# [TASK GOAL]
From the entries below, tally how many lines contain "simpa" and report only that figure.

# [MATERIAL PROVIDED]

theorem seed_balance (out : List Entry) : Balance out out.length (seed out) := by
  have hr : roots (seed out) out.length = List.range out.length := by
    refine List.filter_eq_self.mpr fun j hj => ?_
    simp [nodeAt_seed_leaf (List.getElem?_eq_getElem (List.mem_range.mp hj)), leafNode]
  refine ⟨by rw [hr, List.length_range]; omega, by rw [hr, seed_weights, leafTotal], fun j => ?_⟩
  by_cases hj : j < out.length
  · rw [nodeAt_seed_leaf (List.getElem?_eq_getElem hj)]; exact le_leafTotal (List.getElem?_eq_getElem hj)
  · rw [nodeAt_seed_blank (by omega)]; exact Nat.zero_le _

theorem mem_roots {T : List Node} {m j : Nat} : j ∈ roots T m ↔ j < m ∧ (nodeAt T j).parent = none := by
  simp [roots]

/-- With two roots or more, the scan of the EXCLUDE_PARENTED policy selects the least root and the least of the others. -/
theorem select2_roots {T : List Node} {m : Nat} (h : 2 ≤ (roots T m).length) :
    ∃ a b, select2 .excludeParented T m = (some a, some b) ∧ a ∈ roots T m ∧ b ∈ roots T m ∧ a ≠ b ∧
      (∀ j ∈ roots T m, j ≠ a → NodeBefore T a j) ∧ ∀ j ∈ roots T m, j ≠ a → j ≠ b → NodeBefore T b j := by
  have hs := select2_scanned .excludeParented T m
  have hnd : (roots T m).Nodup := List.nodup_range.filter _
  have hc : ∀ j, j < m → (candidate .excludeParented T j = true ↔ j ∈ roots T m) := fun j hj => by
    simp [candidate, mem_roots, hj]
  obtain ⟨x, y, hx, hy, hxy⟩ : ∃ x y, x ∈ roots T m ∧ y ∈ roots T m ∧ x ≠ y := by
    generalize hl : roots T m = l at *
    match l, h, hnd with
    | x :: y :: l, _, hnd => exact ⟨x, y, by simp, by simp, fun he => by simp [he] at hnd⟩
  have hxm := (mem_roots.mp hx).1
  have hym := (mem_roots.mp hy).1
  generalize select2 .excludeParented T m = r at *
  obtain ⟨m1, m2⟩ := r
  cases m1 with
  | none => simpa [(hs.none1 rfl).1 x hxm] using (hc x hxm).mpr hx
  | some a =>
    obtain ⟨a1, a2, a3⟩ := hs.some1 a rfl
    cases m2 with
    | none =>
      have e1 := hs.none2 a rfl rfl x hxm ((hc x hxm).mpr hx)
      have e2 := hs.none2 a rfl rfl y hym ((hc y hym).mpr hy)
      exact absurd (e1.trans e2.symm) hxy
    | some b =>
      obtain ⟨b1, b2, b3, b4⟩ := hs.some2 a b rfl rfl
      have hlt := fun j (hj : j ∈ roots T m) => (mem_roots.mp hj).1
      exact ⟨a, b, rfl, (hc a a1).mp a2, (hc b b1).mp b3, Ne.symm b2, fun j hj => a3 j (hlt j hj) ((hc j (hlt j hj)).mpr hj),
        fun j hj => b4 j (hlt j hj) ((hc j (hlt j hj)).mpr hj)⟩

/-- Linking two roots under the next node keeps the forest. -/
theorem link_forest {out : List Entry} {m : Nat} {T : List Node} (h : Forest out m T) (hm : out.length ≤ m)
    (hlt : m < 2 * out.length - 1) {a b : Nat} (ha : a ∈ roots T m) (hb : b ∈ roots T m) (hne : a ≠ b) :
    Forest out (m + 1) (link T m a b) := by
  obtain ⟨ha1, ha2⟩ := mem_roots.mp ha
  obtain ⟨hb1, hb2⟩ := mem_roots.mp hb
  have hat := nodeAt_link (T := T) (i := m) (by rw [h.length]; exact hlt) ha1 hb1 hne
  have hblank := h.blank m (Nat.le_refl m)
  have hchild : ∀ j, j ≠ m → (nodeAt (link T m a b) j).left = (nodeAt T j).left ∧
      (nodeAt (link T m a b) j).right = (nodeAt T j).right ∧ (nodeAt (link T m a b) j).weight = (nodeAt T j).weight ∧
      (nodeAt (link T m a b) j).symbol = (nodeAt T j).symbol := by
    intro j hj
    rw [hat, if_neg hj]
    split <;> simp
  refine ⟨by rw [link_length, h.length], fun j e he => ?_, fun i hi hi' => ?_, fun i hi => ?_, fun j p hp => ?_, fun j => ?_⟩
  · have hj : j < out.length := (List.getElem?_eq_some_iff.mp he).1
    obtain ⟨c1, c2, c3, c4⟩ := hchild j (by omega)
    rw [c1, c2, c3, c4]
    exact h.leaf j e he
  · by_cases him : i = m
    · subst him
      have e1 := hat i
      rw [if_pos rfl, hblank] at e1
      have hpa : (nodeAt (link T i a b) a).parent = some i := by rw [hat, if_neg (by omega), if_pos (.inl rfl)]
      have hpb : (nodeAt (link T i a b) b).parent = some i := by rw [hat, if_neg (by omega), if_pos (.inr rfl)]
      refine ⟨by rw [e1]; rfl, a, b, by rw [e1], by rw [e1], ha1, hb1, hne, hpa, hpb, ?_⟩
      rw [(hchild a (by omega)).2.2.1, (hchild b (by omega)).2.2.1, e1]
    · obtain ⟨hs, l, r, hl, hr, hli, hri, hlr, hpl, hpr, hw⟩ := h.inner i hi (by omega)
      obtain ⟨c1, c2, c3, c4⟩ := hchild i him
      have hkeep : ∀ x, (nodeAt T x).parent = some i → x < i → (nodeAt (link T m a b) x).parent = some i := fun x hx hxi => by
        rw [hat, if_neg (by omega), if_neg, hx]
        rintro (rfl | rfl)
        · simp [ha2] at hx
        · simp [hb2] at hx
      refine ⟨by rw [c4, hs], l, r, by rw [c1, hl], by rw [c2, hr], hli, hri, hlr, hkeep l hpl hli, hkeep r hpr hri, ?_⟩
      rw [c3, (hchild l (by omega)).2.2.1, (hchild r (by omega)).2.2.1, hw]
  · rw [hat, if_neg (by omega), if_neg (by omega), h.blank i (by omega)]
  · rw [hat] at hp
    by_cases hjm : j = m
    · subst hjm; rw [if_pos rfl, hblank] at hp; simp [blankNode] at hp
    · rw [if_neg hjm] at hp
      split at hp
      · next hab =>
        obtain rfl : m = p := by simpa using hp
        refine ⟨hm, by omega, by omega, ?_⟩
        unfold IsChild
        rw [hat m, if_pos rfl]
        rcases hab with rfl | rfl
        · exact .inl rfl
        · exact .inr rfl
      · obtain ⟨p1, p2, p3, p4⟩ := h.parent j p hp
        obtain ⟨c1, c2, -, -⟩ := hchild p (by omega)
        exact ⟨p1, by omega, p3, by unfold IsChild; rw [c1, c2]; exact p4⟩
  · rw [hat]
    split
    · exact h.code m
    · split <;> exact h.code j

# [SOLVED EXERCISE]
2